ACTIVITY: Start with the first line of the records below. Output each line exactly, ending with the one that contains "92 to 137. -/".

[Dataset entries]
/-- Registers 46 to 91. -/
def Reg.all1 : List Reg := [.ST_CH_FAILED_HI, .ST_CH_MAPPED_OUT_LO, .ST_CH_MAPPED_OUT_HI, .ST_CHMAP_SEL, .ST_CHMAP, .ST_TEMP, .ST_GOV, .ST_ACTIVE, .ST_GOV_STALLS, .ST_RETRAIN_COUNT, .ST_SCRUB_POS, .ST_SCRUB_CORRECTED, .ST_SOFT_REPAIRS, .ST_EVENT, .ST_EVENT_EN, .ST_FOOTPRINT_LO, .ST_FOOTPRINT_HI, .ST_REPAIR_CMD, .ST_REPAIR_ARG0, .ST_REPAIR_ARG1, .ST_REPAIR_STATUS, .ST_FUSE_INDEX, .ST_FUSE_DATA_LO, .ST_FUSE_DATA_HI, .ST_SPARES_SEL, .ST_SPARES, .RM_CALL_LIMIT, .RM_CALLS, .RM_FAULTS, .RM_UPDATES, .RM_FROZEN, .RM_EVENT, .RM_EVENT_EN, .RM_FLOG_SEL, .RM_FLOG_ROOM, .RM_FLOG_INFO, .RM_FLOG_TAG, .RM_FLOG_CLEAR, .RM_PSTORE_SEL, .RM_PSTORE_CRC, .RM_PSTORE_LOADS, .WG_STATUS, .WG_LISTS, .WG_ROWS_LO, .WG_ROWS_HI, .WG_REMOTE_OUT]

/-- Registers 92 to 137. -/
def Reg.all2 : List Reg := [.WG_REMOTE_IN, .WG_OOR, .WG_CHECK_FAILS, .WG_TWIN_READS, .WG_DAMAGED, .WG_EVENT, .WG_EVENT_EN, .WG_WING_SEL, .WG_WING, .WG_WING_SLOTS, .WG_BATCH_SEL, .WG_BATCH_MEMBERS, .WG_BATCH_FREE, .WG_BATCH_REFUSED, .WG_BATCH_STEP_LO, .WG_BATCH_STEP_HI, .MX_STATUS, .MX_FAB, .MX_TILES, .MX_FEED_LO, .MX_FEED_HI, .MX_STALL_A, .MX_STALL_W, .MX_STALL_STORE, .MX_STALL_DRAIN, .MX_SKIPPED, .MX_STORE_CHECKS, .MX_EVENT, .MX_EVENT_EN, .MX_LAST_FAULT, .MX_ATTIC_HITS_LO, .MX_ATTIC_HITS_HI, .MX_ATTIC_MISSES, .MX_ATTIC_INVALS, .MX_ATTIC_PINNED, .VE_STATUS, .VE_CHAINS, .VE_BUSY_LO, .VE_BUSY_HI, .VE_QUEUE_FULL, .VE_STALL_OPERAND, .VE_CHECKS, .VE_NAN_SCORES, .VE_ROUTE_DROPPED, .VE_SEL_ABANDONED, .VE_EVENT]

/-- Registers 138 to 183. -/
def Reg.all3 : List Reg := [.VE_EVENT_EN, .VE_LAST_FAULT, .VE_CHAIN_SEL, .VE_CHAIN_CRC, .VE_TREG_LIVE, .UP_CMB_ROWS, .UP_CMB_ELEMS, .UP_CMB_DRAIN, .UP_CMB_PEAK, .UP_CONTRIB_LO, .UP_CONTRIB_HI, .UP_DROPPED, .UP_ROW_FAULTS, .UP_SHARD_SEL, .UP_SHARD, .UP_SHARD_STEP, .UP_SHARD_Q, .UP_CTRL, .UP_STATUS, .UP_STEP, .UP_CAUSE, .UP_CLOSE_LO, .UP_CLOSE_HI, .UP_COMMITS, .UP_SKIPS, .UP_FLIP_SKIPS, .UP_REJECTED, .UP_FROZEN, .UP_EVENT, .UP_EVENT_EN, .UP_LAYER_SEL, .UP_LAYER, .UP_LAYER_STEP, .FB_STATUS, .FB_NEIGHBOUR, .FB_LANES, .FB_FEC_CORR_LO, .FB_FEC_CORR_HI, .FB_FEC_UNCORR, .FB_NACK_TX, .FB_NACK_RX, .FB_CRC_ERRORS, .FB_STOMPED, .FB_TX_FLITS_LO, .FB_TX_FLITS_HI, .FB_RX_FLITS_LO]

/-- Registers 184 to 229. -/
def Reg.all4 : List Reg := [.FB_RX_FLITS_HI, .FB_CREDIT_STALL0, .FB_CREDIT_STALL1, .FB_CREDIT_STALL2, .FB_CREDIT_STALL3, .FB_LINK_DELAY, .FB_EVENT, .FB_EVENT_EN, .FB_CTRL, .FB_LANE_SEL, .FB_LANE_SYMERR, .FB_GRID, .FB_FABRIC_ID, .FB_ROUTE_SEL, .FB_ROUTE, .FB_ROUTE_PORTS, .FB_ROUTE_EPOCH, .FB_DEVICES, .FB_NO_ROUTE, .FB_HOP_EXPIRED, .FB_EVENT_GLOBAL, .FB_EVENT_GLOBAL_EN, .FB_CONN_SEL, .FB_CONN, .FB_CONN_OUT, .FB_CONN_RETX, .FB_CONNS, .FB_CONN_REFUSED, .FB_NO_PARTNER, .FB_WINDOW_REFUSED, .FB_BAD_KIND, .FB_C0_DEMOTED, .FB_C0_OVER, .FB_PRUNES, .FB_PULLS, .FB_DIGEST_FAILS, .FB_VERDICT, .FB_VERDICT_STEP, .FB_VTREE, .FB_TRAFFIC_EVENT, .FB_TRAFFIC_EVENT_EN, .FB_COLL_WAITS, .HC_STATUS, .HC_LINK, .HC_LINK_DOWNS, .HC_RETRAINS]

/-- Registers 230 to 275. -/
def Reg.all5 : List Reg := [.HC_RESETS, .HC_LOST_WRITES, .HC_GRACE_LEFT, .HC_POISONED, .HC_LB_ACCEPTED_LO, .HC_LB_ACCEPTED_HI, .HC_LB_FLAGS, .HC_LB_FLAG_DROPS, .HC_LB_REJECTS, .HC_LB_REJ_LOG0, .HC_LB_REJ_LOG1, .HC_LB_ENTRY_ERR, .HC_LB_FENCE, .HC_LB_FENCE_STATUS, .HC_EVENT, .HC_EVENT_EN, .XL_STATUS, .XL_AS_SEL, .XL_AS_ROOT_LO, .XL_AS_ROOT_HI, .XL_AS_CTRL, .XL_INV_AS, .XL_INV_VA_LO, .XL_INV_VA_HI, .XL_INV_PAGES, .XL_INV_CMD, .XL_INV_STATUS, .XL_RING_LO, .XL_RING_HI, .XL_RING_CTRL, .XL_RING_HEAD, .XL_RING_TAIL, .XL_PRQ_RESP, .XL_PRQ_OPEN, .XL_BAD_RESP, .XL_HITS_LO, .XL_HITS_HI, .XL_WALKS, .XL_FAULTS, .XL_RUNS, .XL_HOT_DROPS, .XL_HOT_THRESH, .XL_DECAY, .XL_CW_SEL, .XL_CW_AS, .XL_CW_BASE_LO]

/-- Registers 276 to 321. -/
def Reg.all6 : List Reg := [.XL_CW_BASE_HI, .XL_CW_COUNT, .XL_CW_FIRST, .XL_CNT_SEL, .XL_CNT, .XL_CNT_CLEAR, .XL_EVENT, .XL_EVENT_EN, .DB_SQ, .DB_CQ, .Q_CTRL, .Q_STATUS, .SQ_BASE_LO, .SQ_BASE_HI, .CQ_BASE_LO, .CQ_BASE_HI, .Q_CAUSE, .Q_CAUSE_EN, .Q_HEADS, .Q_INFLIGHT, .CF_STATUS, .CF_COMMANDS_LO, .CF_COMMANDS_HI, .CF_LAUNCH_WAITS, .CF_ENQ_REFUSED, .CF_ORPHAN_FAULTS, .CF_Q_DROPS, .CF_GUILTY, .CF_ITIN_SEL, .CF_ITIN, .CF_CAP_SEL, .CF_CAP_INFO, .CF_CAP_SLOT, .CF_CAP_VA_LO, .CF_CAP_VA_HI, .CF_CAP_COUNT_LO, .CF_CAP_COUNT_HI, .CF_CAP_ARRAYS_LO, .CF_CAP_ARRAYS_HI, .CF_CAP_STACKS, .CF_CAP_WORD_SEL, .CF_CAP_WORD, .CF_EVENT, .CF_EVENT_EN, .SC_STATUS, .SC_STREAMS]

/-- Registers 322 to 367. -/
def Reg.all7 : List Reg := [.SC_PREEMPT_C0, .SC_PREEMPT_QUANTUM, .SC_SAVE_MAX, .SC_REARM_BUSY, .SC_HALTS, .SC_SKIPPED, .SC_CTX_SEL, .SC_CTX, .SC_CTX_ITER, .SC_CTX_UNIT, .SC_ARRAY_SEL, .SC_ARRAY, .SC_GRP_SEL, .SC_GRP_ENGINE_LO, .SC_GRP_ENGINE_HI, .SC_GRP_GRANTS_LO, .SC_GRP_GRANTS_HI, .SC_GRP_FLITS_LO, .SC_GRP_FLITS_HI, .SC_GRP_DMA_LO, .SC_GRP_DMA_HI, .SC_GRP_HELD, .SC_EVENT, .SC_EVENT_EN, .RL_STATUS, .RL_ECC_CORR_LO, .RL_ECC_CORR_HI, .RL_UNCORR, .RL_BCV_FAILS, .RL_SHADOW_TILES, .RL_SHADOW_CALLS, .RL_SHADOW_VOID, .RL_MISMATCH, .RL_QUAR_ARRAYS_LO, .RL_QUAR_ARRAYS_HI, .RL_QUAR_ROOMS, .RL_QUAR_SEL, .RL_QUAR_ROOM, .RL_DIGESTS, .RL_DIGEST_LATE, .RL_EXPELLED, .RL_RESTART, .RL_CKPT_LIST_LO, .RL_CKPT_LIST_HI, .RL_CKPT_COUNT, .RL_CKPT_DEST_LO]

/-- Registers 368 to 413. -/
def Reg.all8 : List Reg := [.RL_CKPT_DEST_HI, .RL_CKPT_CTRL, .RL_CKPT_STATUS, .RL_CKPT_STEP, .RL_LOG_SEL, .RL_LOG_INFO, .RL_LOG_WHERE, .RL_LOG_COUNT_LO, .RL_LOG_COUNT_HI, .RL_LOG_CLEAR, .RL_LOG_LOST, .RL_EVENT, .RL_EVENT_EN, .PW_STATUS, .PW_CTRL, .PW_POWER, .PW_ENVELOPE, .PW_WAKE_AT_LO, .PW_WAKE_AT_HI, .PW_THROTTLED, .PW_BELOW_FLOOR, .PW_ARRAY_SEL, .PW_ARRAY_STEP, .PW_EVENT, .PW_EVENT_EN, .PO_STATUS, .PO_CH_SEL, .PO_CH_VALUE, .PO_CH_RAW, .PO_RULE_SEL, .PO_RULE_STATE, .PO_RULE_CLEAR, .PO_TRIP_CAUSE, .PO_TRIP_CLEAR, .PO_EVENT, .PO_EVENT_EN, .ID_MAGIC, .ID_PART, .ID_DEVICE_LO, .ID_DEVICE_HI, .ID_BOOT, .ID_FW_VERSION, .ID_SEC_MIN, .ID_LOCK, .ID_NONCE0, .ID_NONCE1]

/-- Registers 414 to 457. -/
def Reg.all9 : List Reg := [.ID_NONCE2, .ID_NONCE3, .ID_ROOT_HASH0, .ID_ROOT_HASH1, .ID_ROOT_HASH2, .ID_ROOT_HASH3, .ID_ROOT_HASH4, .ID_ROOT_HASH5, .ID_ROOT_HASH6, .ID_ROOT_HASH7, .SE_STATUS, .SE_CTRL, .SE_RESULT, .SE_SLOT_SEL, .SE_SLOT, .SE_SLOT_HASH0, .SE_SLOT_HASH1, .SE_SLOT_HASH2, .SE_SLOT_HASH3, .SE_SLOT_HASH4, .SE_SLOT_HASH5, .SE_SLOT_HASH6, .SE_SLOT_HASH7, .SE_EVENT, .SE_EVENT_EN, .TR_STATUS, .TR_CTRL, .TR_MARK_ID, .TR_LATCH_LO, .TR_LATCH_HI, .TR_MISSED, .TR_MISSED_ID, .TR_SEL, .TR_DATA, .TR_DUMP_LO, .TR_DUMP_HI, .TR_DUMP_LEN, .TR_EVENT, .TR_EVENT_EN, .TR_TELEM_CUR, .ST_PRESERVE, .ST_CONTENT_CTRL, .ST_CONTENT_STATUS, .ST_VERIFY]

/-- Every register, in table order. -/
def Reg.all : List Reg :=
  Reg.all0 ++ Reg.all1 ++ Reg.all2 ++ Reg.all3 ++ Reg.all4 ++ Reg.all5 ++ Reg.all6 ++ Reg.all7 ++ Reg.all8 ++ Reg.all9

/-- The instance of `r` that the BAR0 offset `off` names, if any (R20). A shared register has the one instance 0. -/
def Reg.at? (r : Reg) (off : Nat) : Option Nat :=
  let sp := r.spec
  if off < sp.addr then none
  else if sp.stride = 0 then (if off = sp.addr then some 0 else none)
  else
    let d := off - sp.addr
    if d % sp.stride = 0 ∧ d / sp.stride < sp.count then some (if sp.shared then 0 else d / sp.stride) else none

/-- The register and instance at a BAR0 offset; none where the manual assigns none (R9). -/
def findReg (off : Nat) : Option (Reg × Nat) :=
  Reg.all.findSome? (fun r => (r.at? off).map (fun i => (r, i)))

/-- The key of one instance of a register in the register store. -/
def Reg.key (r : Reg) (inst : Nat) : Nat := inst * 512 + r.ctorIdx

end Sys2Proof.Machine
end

RESULT:
/-- Registers 46 to 91. -/
def Reg.all1 : List Reg := [.ST_CH_FAILED_HI, .ST_CH_MAPPED_OUT_LO, .ST_CH_MAPPED_OUT_HI, .ST_CHMAP_SEL, .ST_CHMAP, .ST_TEMP, .ST_GOV, .ST_ACTIVE, .ST_GOV_STALLS, .ST_RETRAIN_COUNT, .ST_SCRUB_POS, .ST_SCRUB_CORRECTED, .ST_SOFT_REPAIRS, .ST_EVENT, .ST_EVENT_EN, .ST_FOOTPRINT_LO, .ST_FOOTPRINT_HI, .ST_REPAIR_CMD, .ST_REPAIR_ARG0, .ST_REPAIR_ARG1, .ST_REPAIR_STATUS, .ST_FUSE_INDEX, .ST_FUSE_DATA_LO, .ST_FUSE_DATA_HI, .ST_SPARES_SEL, .ST_SPARES, .RM_CALL_LIMIT, .RM_CALLS, .RM_FAULTS, .RM_UPDATES, .RM_FROZEN, .RM_EVENT, .RM_EVENT_EN, .RM_FLOG_SEL, .RM_FLOG_ROOM, .RM_FLOG_INFO, .RM_FLOG_TAG, .RM_FLOG_CLEAR, .RM_PSTORE_SEL, .RM_PSTORE_CRC, .RM_PSTORE_LOADS, .WG_STATUS, .WG_LISTS, .WG_ROWS_LO, .WG_ROWS_HI, .WG_REMOTE_OUT]

/-- Registers 92 to 137. -/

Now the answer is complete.